In 1719, two works appeared by Jacob, both very successful. The first was Lex constitutionis, which was a thoroughly researched compendium of statute law, common law, and criminal law, schematized according to which powers of the executive branch of the government were involved. While the work's fame and usefulness were surpassed in a few years, Jacob's book was a well regarded analysis. The same year, he produced the first volume of the Poetical Register, with a second volume in 1720. This work provided biographies of contemporary authors as well as earlier ones. According to the literary editor Stephen Jones:

[H]e is generally accurate and faithful, and affords much information to those who have occasion to consult him. It cannot be denied that he possessed very small abilities; but he was fully equal to a task where plodding industry, and not genius, must be deemed the essential qualification.

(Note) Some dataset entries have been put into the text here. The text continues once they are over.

-- ==== Sys2Proof/Machine/State.lean ====
section
/-! DEFINITION. The machine's state as the spec gives it (spec/10_state.md R10), the reasons a step can stop, and the state after cold reset. -/

namespace Sys2Proof.Machine

/-- The four conditions of the STATUS register; all four encodings of its 2 bits are used (spec/10_state.md R19). The
encodings stand in `statusCode`. -/
inductive Status where
  /-- No run has been launched since reset. -/
  | idle
  /-- A run is in progress. -/
  | running
  /-- The run has ended normally: `pc >= LEN`. -/
  | halted
  /-- The run has been stopped by a fault. -/
  | faulted
deriving DecidableEq, Repr

/-- The contents of the CAUSE register (spec/10_state.md R20; spec/60_exceptions.md R91). The encodings stand in `causeCode`. -/
inductive Cause where
  /-- No fault. -/
  | none
  /-- A combo operand entry 7 was executed (spec/60_exceptions.md R92). -/
  | reservedOperand
  /-- The operand entry lies beyond the end of the program (spec/60_exceptions.md R93). -/
  | operandOverrun
  /-- The program length was not acceptable at launch (spec/60_exceptions.md R94). -/
  | badProgram
deriving DecidableEq, Repr

/-- The names of the three general registers (spec/10_state.md R11). -/
inductive Reg where
  | a
  | b
  | c
deriving DecidableEq, Repr

/-- The whole state (spec/10_state.md R10), with the program store and its length beside it: the spec makes those inputs of
the launch that no step changes (R21); they are held here because the step takes nothing but the state (log entry 2). -/
structure State where
  /-- Register A, `x[A]` (R11). -/
  a : Word
  /-- Register B, `x[B]` (R11). -/
  b : Word
  /-- Register C, `x[C]` (R11). -/
  c : Word
  /-- The instruction pointer (R14), a natural number as decision D3 allows (log entry 1). -/
  pc : Nat
  /-- OUT, the output sequence, oldest value first (R18). -/
  out : List Entry
  /-- STATUS (R19). -/
  status : Status
  /-- CAUSE (R20). -/
  cause : Cause
  /-- The program store; LEN is its length (spec/20_memory.md R30). -/
  program : Program
deriving DecidableEq, Repr

/-- The reasons the MODEL stops. The device's own faults (`Cause`) are no reason to stop: fault entry gives a next state. -/
inductive Fault where
  /-- Raised by `step` alone, in a state with STATUS = RUNNING and `pc >= LEN`: the step's precondition `pc < LEN`
  (spec/30_encoding.md R53) does not hold, an index at or past LEN names no entry (spec/20_memory.md R30), and no fetch is made
  there (R32). No run reaches such a state. Safe: the model stops where the spec gives no step (log entry 7). -/
  | fetchOutsideProgram
deriving DecidableEq, Repr

/-- The reasons the model refuses an instruction. -/
inductive Refusal where
  /-- Raised by an arm of `exec` whose instruction has no meaning yet; every instruction of this device has one, so nothing
  raises it. Safe. -/
  | notModelled (mnemonic : String)
deriving DecidableEq, Repr

/-- The machine right after cold reset (spec/10_state.md R25; spec/70_reset_and_hazards.md R110): STATUS = IDLE, CAUSE = NONE,
`pc` = 0, OUT empty. DESIGN CHOICE, unsafe: the spec leaves A, B, C (log entry 3) and the program store (log entry 4)
unspecified; the model names 0 and the empty store. -/
def State.reset : State :=
  { a := 0, b := 0, c := 0, pc := 0, out := [], status := .idle, cause := .none, program := [] }

end Sys2Proof.Machine
end

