@[simp] theorem shiftRight_zero (a : Word) : shiftRight a 0 = a := by
  rw [shiftRight_eq_ushiftRight]
  exact BitVec.ushiftRight_zero a

@[simp] theorem zero_shiftRight (n : Word) : shiftRight 0 n = 0 := by
  rw [shiftRight_eq_ushiftRight]
  exact BitVec.zero_ushiftRight

/-- A count equal to the dividend leaves nothing, since `a < 2 ^ a`. -/
@[simp] theorem shiftRight_self (a : Word) : shiftRight a a = 0 := by
  apply BitVec.eq_of_toNat_eq
  rw [shiftRight_toNat]
  exact Nat.div_eq_of_lt Nat.lt_two_pow_self

theorem shiftRight_getLsbD (a n : Word) (i : Nat) : (shiftRight a n).getLsbD i = a.getLsbD (n.toNat + i) := by
  rw [shiftRight_eq_ushiftRight, BitVec.getLsbD_ushiftRight]

/-- Settles O1: every clause is a law of `shiftRight`, which `shiftRight_eq_ushiftRight` identifies with the logical shift. -/
theorem shiftRightIsFloorDivision : Obligations.ShiftRightIsFloorDivision := fun a n =>
  ⟨shiftRight_toNat a n, shiftRight_le a n, shiftRight_of_le a, shiftRight_zero a, shiftRight_getLsbD a n⟩

/-! ### The exclusive or and the remainder modulo 8 (spec/40_shift.md R66, R67) -/

theorem xorWord_getLsbD (x y : Word) (i : Nat) : (xorWord x y).getLsbD i = (x.getLsbD i ^^ y.getLsbD i) :=
  BitVec.getLsbD_xor

@[simp] theorem zext_toNat (n : Entry) : (zext n).toNat = n.toNat :=
  BitVec.toNat_setWidth_of_le (by decide)

/-- An entry has three bits: its extension is zero above them. -/
theorem zext_getLsbD_of_le {i : Nat} (n : Entry) (h : 3 ≤ i) : (zext n).getLsbD i = false := by
  rw [zext, BitVec.getLsbD_setWidth, BitVec.getLsbD_of_ge n i h, Bool.and_false]

theorem xorWord_zext_getLsbD_of_le {i : Nat} (x : Word) (n : Entry) (h : 3 ≤ i) :
    (xorWord x (zext n)).getLsbD i = x.getLsbD i := by
  rw [xorWord_getLsbD, zext_getLsbD_of_le n h, Bool.xor_false]

@[simp] theorem mod8_toNat (v : Word) : (mod8 v).toNat = v.toNat % 8 := by
  simp [mod8]

theorem mod8_getLsbD_of_lt {i : Nat} (v : Word) (h : i < 3) : (mod8 v).getLsbD i = v.getLsbD i := by
  simp [mod8, h]

/-- A literal combo operand, 0 to 3, is its own remainder. -/
theorem mod8_setWidth_toNat (n : BitVec 2) : (mod8 (n.setWidth 64)).toNat = n.toNat := by
  have hn : n.toNat < 4 := n.isLt
  rw [mod8_toNat, BitVec.toNat_setWidth_of_le (by decide), Nat.mod_eq_of_lt (by omega)]

/-- Settles O2: the bits and the values by the laws of `xorWord`, `zext` and `mod8`; the rules' worked values by computation. -/
theorem xorAndModAreTakenBitByBit : Obligations.XorAndModAreTakenBitByBit := by
  refine ⟨xorWord_getLsbD, fun x n i h => xorWord_zext_getLsbD_of_le x n h, fun v => ⟨mod8_toNat v, ?zext, ?bits⟩,
    fun n s => congrArg some (mod8_setWidth_toNat n), by decide, by decide, by decide, by decide⟩
  case zext => rw [zext_toNat, mod8_toNat]
  case bits => exact fun i h => mod8_getLsbD_of_lt v h

end Sys2Proof.Machine
end

section
/-! PROOFS. The shift instructions of spec/40_shift.md: what `shiftInto` does with a value for its operand and without one, and
the obligations of R61, R62 and R63. -/

namespace Sys2Proof.Machine

/-! ### Encoding, overrun and operand, for any instruction -/

/-- The two entries of an instruction decode to it. -/
theorem decodePair_entries (i : Instr) : decodePair (opcodeEntry i) (operandEntry i) = i := by
  cases i with
  | shiftA t => exact congrArg Instr.shiftA (decodeCombo_encodeCombo t)
  | xorLiteral n => rfl
  | modB t => exact congrArg Instr.modB (decodeCombo_encodeCombo t)
  | jumpIfNonzero n => rfl
  | xorRegisters n => rfl
  | emit t => exact congrArg Instr.emit (decodeCombo_encodeCombo t)
  | shiftB t => exact congrArg Instr.shiftB (decodeCombo_encodeCombo t)
  | shiftC t => exact congrArg Instr.shiftC (decodeCombo_encodeCombo t)

theorem decode_encode (i : Instr) : decode (encode i) = .ok (i, []) :=
  congrArg (fun j => Except.ok (j, [])) (decodePair_entries i)

/-- The overrun does not depend on the opcode (spec/20_memory.md R32). -/
theorem overrunsAtLastEntry (opcode : Entry) : OverrunsAtLastEntry opcode :=
  fun _ hr hlast _ => step_at_last_entry hr hlast

@[simp] theorem resolveCombo_literal (n : BitVec 2) (s : State) : resolveCombo (.literal n) s = some (n.setWidth 64) := rfl
@[simp] theorem resolveCombo_regA (s : State) : resolveCombo .regA s = some s.a := rfl
@[simp] theorem resolveCombo_regB (s : State) : resolveCombo .regB s = some s.b := rfl
@[simp] theorem resolveCombo_regC (s : State) : resolveCombo .regC s = some s.c := rfl

/-- A value of 4 or more comes from a register: the literal tags stop at 3 (spec/30_encoding.md R49). -/
theorem register_of_resolveCombo_ge_four {t : Combo} {s : State} {n : Word} (h : resolveCombo t s = some n)
    (hn : 4 ≤ n.toNat) : t = .regA ∨ t = .regB ∨ t = .regC := by
  cases t with
  | literal m =>
    cases h
    have hm : m.toNat < 4 := m.isLt
    rw [BitVec.toNat_setWidth_of_le (by decide)] at hn
    omega
  | regA => exact .inl rfl
  | regB => exact .inr (.inl rfl)
  | regC => exact .inr (.inr rfl)
  | reserved => cases h

/-- Only tag 5 reads register B. -/
theorem resolveCombo_replace_b {t : Combo} (ht : t ≠ .regB) (s : State) (v : Word) :
    resolveCombo t { s with b := v } = resolveCombo t s := by
  cases t with
  | regB => exact absurd rfl ht
  | _ => rfl

theorem exists_resolveCombo {t : Combo} (ht : t ≠ .reserved) (s : State) : ∃ n, resolveCombo t s = some n :=
  Option.ne_none_iff_exists'.1 fun h => ht ((resolveCombo_none_iff t s).1 h)

/-! ### The family's shared effect (spec/40_shift.md section 1) -/

theorem shiftInto_of_value (r : Reg) {t : Combo} {s : State} {n : Word} (h : resolveCombo t s = some n) :
    shiftInto r t s = .next (advance (setReg r (shiftRight s.a n) s)) := by
  simp [shiftInto, withCombo, h, getReg]

theorem shiftInto_literal_zero (r : Reg) (s : State) :
    shiftInto r (.literal 0) s = .next (advance (setReg r s.a s)) := by
  rw [shiftInto_of_value r (resolveCombo_literal 0 s)]
  exact congrArg (fun q => Host.Outcome.next (advance (setReg r q s))) (shiftRight_zero s.a)

theorem shiftInto_regA (r : Reg) (s : State) : shiftInto r .regA s = .next (advance (setReg r 0 s)) := by
  rw [shiftInto_of_value r (resolveCombo_regA s), shiftRight_self]

theorem shiftInto_reserved (r : Reg) (s : State) : shiftInto r .reserved s = .next (raiseFault .reservedOperand s) := rfl

/-- Where B is the destination and not the count, the next state does not depend on its old value (spec/40_shift.md R62). -/
theorem shiftInto_b_replace_b {t : Combo} (hB : t ≠ .regB) (hres : t ≠ .reserved) (s : State) (v : Word) :
    shiftInto .b t { s with b := v } = shiftInto .b t s := by
  obtain ⟨n, hn⟩ := exists_resolveCombo hres s
  rw [shiftInto_of_value .b hn, shiftInto_of_value .b ((resolveCombo_replace_b hB s v).trans hn)]
  rfl

/-! ### The three instructions: `shiftInto` at A, B and C -/

/-- Settles O9: the laws of `shiftInto` at register A with those of `shiftRight`; a count of 64 comes from a register. -/
theorem shiftADividesA : Obligations.ShiftADividesA := by
  refine ⟨fun t => ⟨rfl, decode_encode (.shiftA t)⟩, fun t s n hn => ?effect, shiftInto_literal_zero .a, shiftInto_regA .a,
    shiftInto_reserved .a, overrunsAtLastEntry 0⟩
  case effect =>
    refine ⟨shiftRight s.a n, shiftRight_toNat s.a n, shiftInto_of_value .a hn, shiftRight_le s.a n, fun h64 => ?_, fun ha => ?_⟩
    · exact ⟨shiftRight_of_le s.a h64, register_of_resolveCombo_ge_four hn (by omega)⟩
    · rw [ha, zero_shiftRight]

/-- Settles O10: the laws of `shiftInto` at register B; tag 5 is resolved before B is written. -/
theorem shiftBDividesAIntoB : Obligations.ShiftBDividesAIntoB :=
  ⟨fun t => ⟨rfl, decode_encode (.shiftB t)⟩,
    fun _ s n hn => ⟨shiftRight s.a n, shiftRight_toNat s.a n, shiftInto_of_value .b hn, shiftRight_of_le s.a⟩,
    shiftInto_literal_zero .b, shiftInto_regA .b,
    fun s => ⟨shiftRight s.a s.b, shiftRight_toNat s.a s.b, shiftInto_of_value .b (resolveCombo_regB s)⟩,
    fun _ s v hB hres => shiftInto_b_replace_b hB hres s v, shiftInto_reserved .b, overrunsAtLastEntry 6⟩

/-- Settles O11: the laws of `shiftInto` at register C; tag 6 is resolved before C is written. -/
theorem shiftCDividesAIntoC : Obligations.ShiftCDividesAIntoC :=
  ⟨fun t => ⟨rfl, decode_encode (.shiftC t)⟩,
    fun _ s n hn => ⟨shiftRight s.a n, shiftRight_toNat s.a n, shiftInto_of_value .c hn, shiftRight_of_le s.a⟩,
    shiftInto_literal_zero .c, shiftInto_regA .c,
    fun s => ⟨shiftRight s.a s.c, shiftRight_toNat s.a s.c, shiftInto_of_value .c (resolveCombo_regC s)⟩,
    shiftInto_reserved .c, overrunsAtLastEntry 7⟩

end Sys2Proof.Machine
end

section
/-! PROOFS. The instructions of spec/41_bitwise_b.md: the laws of the exclusive or and of the zero extension that they rest on, what
each of the three does as one equation, and the obligations of R70, R71 and R72. -/

namespace Sys2Proof.Machine

/-! ### The exclusive or and the zero extension as operations (spec/40_shift.md R66, R67) -/

theorem zext_eq_ofNat (n : Entry) : zext n = BitVec.ofNat 64 n.toNat :=
  BitVec.eq_of_toNat_eq (by rw [zext_toNat, BitVec.toNat_ofNat, Nat.mod_eq_of_lt (by omega)])

@[simp] theorem zext_zero : zext 0 = 0 := rfl

@[simp] theorem xorWord_zero (x : Word) : xorWord x 0 = x := BitVec.xor_zero

@[simp] theorem xorWord_self (x : Word) : xorWord x x = 0 := BitVec.xor_self

/-- The exclusive or with one value is its own inverse. -/
@[simp] theorem xorWord_xorWord_right (x y : Word) : xorWord (xorWord x y) y = x := by
  rw [xorWord, xorWord, BitVec.xor_assoc, BitVec.xor_self, BitVec.xor_zero]

/-- The extended remainder of a literal combo operand is the literal. -/
theorem zext_mod8_setWidth (n : BitVec 2) : zext (mod8 (n.setWidth 64)) = BitVec.ofNat 64 n.toNat := by
  rw [zext_eq_ofNat, mod8_setWidth_toNat]

/-! ### xor-literal and xor-registers: one equation each, for every operand entry -/

theorem exec_xorLiteral (n : Entry) (s : State) :
    exec (.xorLiteral n) s = .next (advance (setReg .b (xorWord s.b (zext n)) s)) := rfl

theorem exec_xorRegisters (n : Entry) (s : State) :
    exec (.xorRegisters n) s = .next (advance (setReg .b (xorWord s.b s.c) s)) := rfl

/-- A second execution undoes the first; `pc` alone has moved, by two instructions. -/
theorem exec_xorLiteral_twice {n : Entry} {s t : State} (h : exec (.xorLiteral n) s = .next t) :
    exec (.xorLiteral n) t = .next { s with pc := s.pc + 4 } := by
  rw [exec_xorLiteral] at h
  cases h
  rw [exec_xorLiteral, advance_b, setReg_b_b, xorWord_xorWord_right]
  rfl

/-- Settles O12: the equation of xor-literal; bits 63 to 3 are kept because the extended literal has none there. -/
theorem xorLiteralChangesLowBitsOfB : Obligations.XorLiteralChangesLowBitsOfB := by
  refine ⟨fun n => ⟨rfl, decode_encode (.xorLiteral n)⟩, fun n s => ?effect, overrunsAtLastEntry 1⟩
  case effect =>
    refine ⟨xorWord s.b (zext n), congrArg (s.b ^^^ ·) (zext_eq_ofNat n), exec_xorLiteral n s,
      fun i hi => xorWord_zext_getLsbD_of_le s.b n hi, fun h0 => ?_, fun t ht => exec_xorLiteral_twice ht⟩
    rw [h0, zext_zero, xorWord_zero]

/-- Settles O14: the equation of xor-registers, whose right side does not name the operand entry, and the laws of `xorWord`. -/
theorem xorRegistersIgnoresItsOperand : Obligations.XorRegistersIgnoresItsOperand := by
  refine ⟨fun n => ⟨rfl, decode_encode (.xorRegisters n)⟩, fun n s => ?effect, overrunsAtLastEntry 4⟩
  case effect =>
    refine ⟨xorWord s.b s.c, xorWord_getLsbD s.b s.c, exec_xorRegisters n s, fun hc => ?_, fun hbc => ?_⟩
    · rw [hc, xorWord_zero]
    · rw [hbc, xorWord_self]

/-! ### mod-B: with a value for its operand, and without one -/

theorem exec_modB_of_value {t : Combo} {s : State} {x : Word} (h : resolveCombo t s = some x) :
    exec (.modB t) s = .next (advance (setReg .b (zext (mod8 x)) s)) := by
  simp [exec, execModB, withCombo, h]

theorem exec_modB_literal (n : BitVec 2) (s : State) :
    exec (.modB (.literal n)) s = .next (advance (setReg .b (BitVec.ofNat 64 n.toNat) s)) := by
  rw [exec_modB_of_value (resolveCombo_literal n s), zext_mod8_setWidth]

theorem exec_modB_reserved (s : State) : exec (.modB .reserved) s = .next (raiseFault .reservedOperand s) := rfl

/-- The old value of B is discarded, unless it is the operand (spec/41_bitwise_b.md R71). -/
theorem exec_modB_replace_b {t : Combo} (hB : t ≠ .regB) (hres : t ≠ .reserved) (s : State) (w : Word) :
    exec (.modB t) { s with b := w } = exec (.modB t) s := by
  obtain ⟨x, hx⟩ := exists_resolveCombo hres s
  rw [exec_modB_of_value hx, exec_modB_of_value ((resolveCombo_replace_b hB s w).trans hx)]
  rfl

In the Poetical Register, Jacob criticized the play Three Hours After Marriage (1717), which had been written by John Gay with anonymous assistance from John Arbuthnot and Alexander Pope. Jacob wrote that its scenes "trespass[ed] on Female Modesty". He subsequently criticized that play for "obscenity and false Pretence". Jacob had admired Pope, had been on good terms with him, and had submitted the biographical entry of Pope (in the Poetical Register) to Pope himself for correction. Jacob likely did not realize that Three Hours After Marriage had been anonymously co-authored by Pope. In The Dunciad of 1728, Pope pounced:

Jacob, the scourge of grammar, mark with awe,

Nor less revere him, blunderbuss of law.

Pope explained Jacob's offense as follows: "he very grossly and unprovoked abused in that book [the Poetical Register] the author’s friend, Mr. Gay". The play Three Hours After Marriage was panned by most critics as obscene, and literary historian Thomas Lounsbury has explained that no one criticized the play "without incurring [from Pope] an enmity that never died out".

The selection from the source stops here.